To a solution of compound 31 (600 mg, 0.869 mmol, 1 equiv) in DMF (20 mL, sparged with argon), Pd(PPh3)4 (251 mg, 0.217 mmol, 0.25 equiv) was added, followed by 0.5 M LiCl solution in THF (5.21 mL, 2.61 mmol, 3 equiv). Tri-n-butyl(vinyl)tin (508 μL, 1.74 mmol, 2 equiv) was added, and the reaction mixture was stirred at 60 °C for 20 h. The solvent was evaporated under reduced pressure, and the residue was dissolved in diethyl ether (30 mL) and water (30 mL). The aqueous phase was separated and washed with diethyl ether (30 mL). The combined organic phase was washed with brine (20 mL), dried over anhydrous Na2SO4, and evaporated under reduced pressure.
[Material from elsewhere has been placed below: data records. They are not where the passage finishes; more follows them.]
-- ==== Sys2Proof/Tests/Slice0.lean ====
section
/-! SUPPORT. Tests: terms the well-formedness check refuses, each command on a small state with the outcome the spec gives, and
for each statement with hypotheses a state and operands that meet them. -/

namespace Sys2Proof.Tests

open Sys2Proof Sys2Proof.Machine

set_option Elab.async false

/-! ## The states the tests start from -/

/-- The state a command answers. -/
def after (c : Instr) (s : State) : State :=
  match exec c s with
  | .next t => t
  | _ => s

/-- The payload of the newest telegram in port A's local queue: the reply to a request that arrived there. -/
def reply (c : Instr) (s : State) : List Byte := payloadOf ((after c s).portA.localQueue.getLastD [])

/-- Two steps: by time with a fan reversal, and by the estimate. -/
def steps : Vector Step 24 :=
  ((Vector.replicate 24 ({} : Step)).set 0 ⟨750, 150, 20, 15, .time, 0, 0, 60, 11⟩).set 1 ⟨600, 60, 5, 5, .estimate, 120, 10, 100, 0⟩

/-- A valid entry with those steps, bound once. -/
def entry : DirEntry := ⟨true, 5, ⟨255, 1, 2⟩, 1, steps⟩

/-- Kiln 3's stations, the printer and the scanner are mapped, no supervisor is, and entry 2 is valid. -/
def mill : State :=
  { State.reset with
    stations := ((((State.reset.stations.set 20 ⟨.climate 3, .a, 0, false⟩).set 21 ⟨.actuator 3, .a, 0, false⟩).set 22
      ⟨.probe 3, .a, 0, false⟩).set 23 ⟨.printer, .b, 0, false⟩).set 24 ⟨.scanner, .b, 0, false⟩
    directory := State.reset.directory.set 2 entry }

/-- The same with station 9 a supervisor that takes the notices. -/
def mapped : State := { mill with stations := mill.stations.set 9 ⟨.supervisor, .a, 7, true⟩ }

/-- Charge 7 of kiln 3. -/
def charge (x : ChargeState) : Charge :=
  { number := 7, state := x, kiln := some 3, entry := 2, generation := 5, species := 1, mask := 0xFFF, closedStamp := none }

/-- A kiln that holds charge 7 in its first step. -/
def kiln (x : KilnState) : Kiln :=
  { state := x, charge := some 7, position := some ⟨0, 10⟩, stepCopy := some steps[0], targets := some ⟨750, 600⟩
    setpoints := some ⟨600, 520⟩, timer := some 0, mask := 0xFFF, lastGood := some ⟨600, 520⟩ }

/-- Kiln 3 is `q`, and charge 7's record, the first, is `c`. -/
def holding (q : Kiln) (c : Charge) : State :=
  { mill with kilns := mill.kilns.set 3 q, charges := mill.charges.set 0 c, reuse := mill.reuse.tail }

/-- Kiln 3 runs its first step. -/
def running : State := holding (kiln .running) (charge .drying)

/-- Kiln 3 is held under an override. -/
def held : State :=
  holding { kiln .held with stack := [⟨.override 700 650 10 10, ⟨0, false⟩⟩] } (charge .drying)

/-- Kiln 3 is stopped. -/
def stopped : State := holding (kiln .stopped) (charge .drying)

/-- Charge 7 is stored and no kiln holds it. -/
def stored : State := { holding {} { charge .stored with refs := 0 } with line := { State.reset.line with infeed := none } }

/-- A line with these boards. -/
def line (boards : List Board) : State := { mill with line := { mill.line with queue := boards, nextSerial := 5 } }

/-- Board 4, which left the eye at position 0. -/
def board : Board := { serial := 4, charge := none, leading := 0, state := .awaitRead }
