-- ==== Sys2Proof/Machine/Ops.lean ====
section
/-! DEFINITION. The named operations every family is written with: registers and their fields,
memory, the counters of R476, the queues towards a host link, event records (R193 to R196) and the
recording of faults (R458). -/

namespace Sys2Proof.Machine

/-! ### Registers -/

/-- The stored value of a register: its reset value while the file lists none. -/
def State.reg (s : State) (r : Reg) : Word := (tFind s.regs r.addr).getD r.reset

/-- The state with a register's stored value replaced. -/
def State.setReg (s : State) (r : Reg) (v : Word) : State :=
  { s with regs := if v = r.reset then tDel r.addr s.regs else tPut r.addr v s.regs }

/-- Bits [hi:lo] of a register. -/
def State.rf (s : State) (r : Reg) (hi lo : Nat) : Nat := fld (s.reg r) hi lo

/-- Bit `i` of a register. -/
def State.rb (s : State) (r : Reg) (i : Nat) : Bool := bit (s.reg r) i

/-- The state with bits [hi:lo] of a register replaced. -/
def State.wf (s : State) (r : Reg) (hi lo v : Nat) : State := s.setReg r (setFld (s.reg r) hi lo v)

/-- The state with bit `i` of a register replaced. -/
def State.wb (s : State) (r : Reg) (i : Nat) (b : Bool) : State := s.wf r i i (b2n b)

/-- The state with a saturating count in bits [hi:lo] of a register raised by `n`. -/
def State.bump (s : State) (r : Reg) (hi lo n : Nat) : State := s.setReg r (satFld (s.reg r) hi lo n)

/-- TK_STATE.mode (R455): 0 STARTING, 1 READY, 2 DUST_SHEET, 3 DUST_SHEET without main power, 4 HALTED, 5 MAIN_OFF. -/
def State.mode (s : State) : Nat := s.rf .tkState 63 61

/-- Whether the device is in Dust-sheet mode with main power (R452). -/
def State.dust (s : State) : Bool := decide (s.mode = 2)

/-! ### Memory -/

/-- The canonical form of a memory whose unlisted bytes read as 0: addresses strictly rising, no
zero byte listed. -/
def Memory.wf (m : List Host.Cell) : Bool := tCanon (0 : Byte) m

/-- The byte at an address. -/
def memByte (m : List Host.Cell) (a : Nat) : Byte := tGet (0 : Byte) m a

/-- The memory with a byte written. -/
def memPut (m : List Host.Cell) (a : Nat) (b : Byte) : List Host.Cell := tSet (0 : Byte) a b m

/-- `n` bytes from address `a`. -/
def memRead (m : List Host.Cell) (a n : Nat) : List Byte := (List.range n).map (fun i => memByte m (a + i))

/-- The memory with bytes written from address `a`. -/
def memWrite (m : List Host.Cell) : Nat → List Byte → List Host.Cell
  | _, [] => m
  | a, b :: bs => memWrite (memPut m a b) (a + 1) bs

/-- First address of the HBM window (R485). -/
def hbmBase : Nat := 0x10000000000

/-- Bytes of one HBM stack (R487). -/
def stackSize : Nat := 0x600000000

/-- Whether an address lies in the HBM window (R485). -/
def inHbm (a : Nat) : Bool := decide (hbmBase ≤ a ∧ a < hbmBase + 2 * stackSize)

/-- The byte of HBM at a device address (R487). Where software has named an address outside HBM as
one of HBM (log entry 21), nothing is known of the byte. -/
def State.hbmByte (s : State) (a : Nat) : Byte :=
  if inHbm a then memByte s.hbm (a - hbmBase) else BitVec.ofNat 8 (Config.freeValue (2 ^ 80 + a))

/-- `n` bytes of HBM at a device address (R487). -/
def State.hbmRead (s : State) (a n : Nat) : List Byte := (List.range n).map (fun i => s.hbmByte (a + i))

/-- HBM with bytes written at a device address; outside HBM nothing is written (log entry 21). -/
def State.hbmWrite (s : State) (a : Nat) (bs : List Byte) : State :=
  if inHbm a && inHbm (a + bs.length - 1) then { s with hbm := memWrite s.hbm (a - hbmBase) bs } else s
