/-- A ring read: the next granules that no doorbell brought, at most 16 of them in one read, within one
4 KiB page (R147), and at most 4 reads outstanding (R179). A queue that is neither ACTIVE nor HELD reads nothing (DESIGN CHOICE: R179 names no
state; log entry 180). -/
def doRingFetch (q : BitVec 20) (s : State) : State :=
  match tFind s.cqs q.toNat with
  | none => s
  | some c =>
    if (c.state ≠ 1 ∧ c.state ≠ 2) ∨ c.dying = true ∨ 4 ≤ c.readsOut ∨ s.hlLost c.link = true then s
    else
      let n0 := c.firstGap (2 ^ c.k) (max c.asked c.next)
      let n := min (c.gap 16 n0) ((4096 - c.slotAddr n0 % 4096) / 64)
      if n = 0 then s
      else
        let fn := if c.admin then 31 else c.fn
        let ctx := if c.admin then none else some c.ctx
        (s.modCq q.toNat (fun c => { c with asked := n0 + n, readsOut := c.readsOut + 1 })).sendReq c.link
          (.rd ⟨c.slotAddr n0, 64 * n, ctx, fn, .ring q.toNat c.id n0⟩)

/-- A queue changed by what one of its own ring reads has brought: another that has its index is left alone. -/
def State.ringEnds (s : State) (q id : Nat) (f : Cq → Cq) : State :=
  s.modCq q (fun c => if c.id = id then f { c with readsOut := c.readsOut - 1 } else c)

/-- The granules of a ring read arrive (R179): those held from a doorbell meanwhile are kept. -/
def State.ringData (s : State) (q id n : Nat) (bs : List Byte) : State :=
  let fill (c : Cq) : Cq :=
    { c with gran := (List.range (bs.length / 64)).foldl (fun g i =>
        if c.next ≤ n + i ∧ (tFind g (n + i)).isNone then tPut (n + i) (granOf (bs.drop (64 * i))) g else g) c.gran }
  (s.ringEnds q id fill).checkHeaders q

/-- A ring read that the loss of its link has ended is made again after link-up (R203). -/
def State.ringUnask (s : State) (q id n : Nat) : State := s.ringEnds q id (fun c => { c with asked := min c.asked n })

/-- A ring read fails: the queue enters ERROR with RING_READ_ERROR (R179). -/
def State.ringFailed (s : State) (q id n : Nat) : State :=
  match tFind s.cqs q with
  | none => s
  | some c => if c.id = id then (s.ringEnds q id (fun c => c)).queueError q 0x22 (c.slot n) else s

end Sys2Proof.Machine
end

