/-- An entry has been read, and the walk goes on, ends or faults (R214). -/
def State.walkEntry (s : State) (w : Nat) (e : Word) : State :=
  match tFind s.walks w with
  | none => s
  | some x =>
    if !bit e 0 then s.walkFault w 1 6
    else if entBad e x.level x.input then s.walkFault w 4 6
    else
      let s := s.walkKeep w e
      if !bit e 1 then
        if x.stage2 then
          let l := x.level + 1
          (s.modWalk w (fun x => { x with level := l })).walkTurn w (fun s => s.walkSeek w
            (x.cx.place (bit e 2) (entAddr e + 8 * xlIndex x.input l)))
        else s.walkStage1 w (x.level + 1) (entAddr e) (bit e 2)
      else
        let out := leafOut e x.level x.input
        let log2 := leafLog2 e x.level
        if x.table then
          -- the stage-2 translation of a table pointer needs read, and accessed under ad_enforce
          if !bit e 3 then s.walkFault w 2 6
          else if bit x.cx.w7 0 && !bit e 5 then
            (x.users.foldl (fun t y => t.leafTell x y 0xA) s).dropWalk w
          else
            (s.modWalk w (fun x => { x with stage2 := false, table := false, level := x.s1lev, input := x.va })).walkSeek w
              (x.cx.place (bit e 2) out)
        else
          (s.leafUsers w e).walkIfUsed w (fun s =>
            if x.stage2 then
              let m := min log2 x.size1
              let r := match x.leaf1 with
                | some f => (bit f 3 && bit e 3, bit f 4 && bit e 4, bit f 5 && bit e 5, bit f 6 && bit e 6)
                | none => (bit e 3, bit e 4, bit e 5, bit e 6)
              s.walkEnds w out (bit e 2) m r.1 r.2.1 r.2.2.1 r.2.2.2
            else if !bit e 2 && bit x.cx.w6 0 then
              (s.modWalk w (fun x => { x with leaf1 := some e, size1 := log2, ipa := out })).walkStage2 w false out
            else
              (s.modWalk w (fun x => { x with ipa := out })).walkEnds w out (bit e 2) log2
                (bit e 3) (bit e 4) (bit e 5) (bit e 6))

/-- A walk that a cached entry serves goes on. -/
def State.walkGoesOn (s : State) (w : Nat) : State :=
  match tFind s.walks w with
  | none => s
  | some x => match x.entry with
    | some e => s.walkEntry w e
    | none => s

/-- A host read that a walk has outstanding is of no use: the walk reads again on behalf of another user, or fails as
with a lost link (R166). -/
def State.walkAgain (s : State) (w : Nat) : State :=
  match tFind s.walks w with
  | none => s
  | some x => s.walkSeek w x.ptr

/-- A table-walk read returns its entry (R214, R216): from HBM at once, or as a host read brought
it. Before a host read has returned, nothing happens. -/
def State.walkRead (s : State) (w : Nat) : State :=
  match tFind s.walks w with
  | none => s
  | some x =>
    match x.ptr with
    | .hbm a => (s.cacheUse x.stall a 8 false).walkEntry w (s.hbmWord a)
    | .host _ _ =>
      if x.failed ≠ 0 then s.walkFault w 6 x.failed
      else match x.entry with
        | some e => s.walkEntry w e
        | none => s

/-! ### Lookups -/

/-- Whether a cached translation serves a lookup (R221, R223). -/
def XlEntry.serves (e : XlEntry) (vmid asid va access : Nat) (ad : Bool) : Bool :=
  decide (e.kind = 0 ∧ e.vmid = vmid ∧ e.asid = asid ∧ e.va ≤ va ∧ va < e.va + 2 ^ e.log2) &&
    permOk e.rd e.wr access && (!ad || (e.acc && (access = 0 || e.dirty)))

/-- A walk begun for a use, or the use waits while all 64 walks of its stall are in use (R214, R217). -/
def State.newWalk (s : State) (u : Nat) (y : Use) : State :=
  if 64 ≤ (s.walks.filter (fun e => e.2.stall = y.stall)).length then s.modUse u (fun y => { y with waiting := true })
  else
    let w := s.serial
    let x : Walk := { stall := y.stall, cx := y.cx, va := y.va, users := [⟨u, y.access⟩], stage2 := false,
                      table := false, level := 0, s1lev := 0, input := y.va, ptr := .hbm 0,
                      leaf1 := none, size1 := 48, ipa := y.va, entry := none, failed := 0,
                      cache := !y.fresh, used := false, stale := false, marks := [] }
    let s := { s with walks := tPut w x s.walks, serial := s.serial + 1 }
    if bit y.cx.w5 0 then s.walkStage1 w 0 (fld y.cx.w5 63 12 * 4096) (bit y.cx.w5 1)
    else s.walkStage2 w false y.va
Purification by column chromatography on silica gel/powdered K2CO3 mixture (9:1 w/w) using 10% EtOAc in hexanes afforded product 32 as a colorless oil (390 mg, 79% yield). 1H NMR (400 MHz, chloroform-d): δ 7.25–7.12 (m, 4H), 7.07–6.96 (m, 3H), 6.77 (ddd, J = 8.2, 2.4, 1.0 Hz, 1H), 6.67 (dd, J = 17.6, 10.9 Hz, 1H), 6.48–6.20 (m, 1H), 5.72 (dd, J = 17.6, 1.0 Hz, 1H), 5.21 (dd, J = 10.9, 1.0 Hz, 1H), 4.05–3.93 (m, 1H), 3.80 (s, 3H), 3.72–3.59 (m, 1H), 2.83 (dd, J = 14.0, 7.7 Hz, 1H), 2.57 (dd, J = 13.7, 7.7 Hz, 1H), 2.50 (d, J = 4.2 Hz, 2H), 1.45 (s, 3H), 1.43 (s, 3H), 1.41–1.26 (m, 9H), 0.87 (s, 9H), −0.03 (s, 3H), −0.08 (s, 3H). 13C NMR (101 MHz, chloroform-d): δ 159.8, 155.9, 149.4, 139.1, 137.7, 137.0, 129.3, 128.7, 128.6, 127.2, 124.1, 118.5, 113.8, 112.5, 111.4, 78.6, 71.4, 56.5, 55.6, 55.3, 44.8, 37.4, 29.8, 29.3, 28.6, 26.0, 18.2, −4.7, −4.8. HRMS-ESI (m/z) calcd for C33H53N2O4Si [M + H]+ 569.3775. Found 569.3773. [α]D20 = −16.9 (c 1.2, CHCl3).

tert-Butyl ((2S,3R)-3-((tert-Butyldimethylsilyl)oxy)-1-(3-(2-hydroxyethyl)phenyl)-4-((2-(3-methoxyphenyl)propan-2-yl)amino)butan-2-yl)carbamate (33)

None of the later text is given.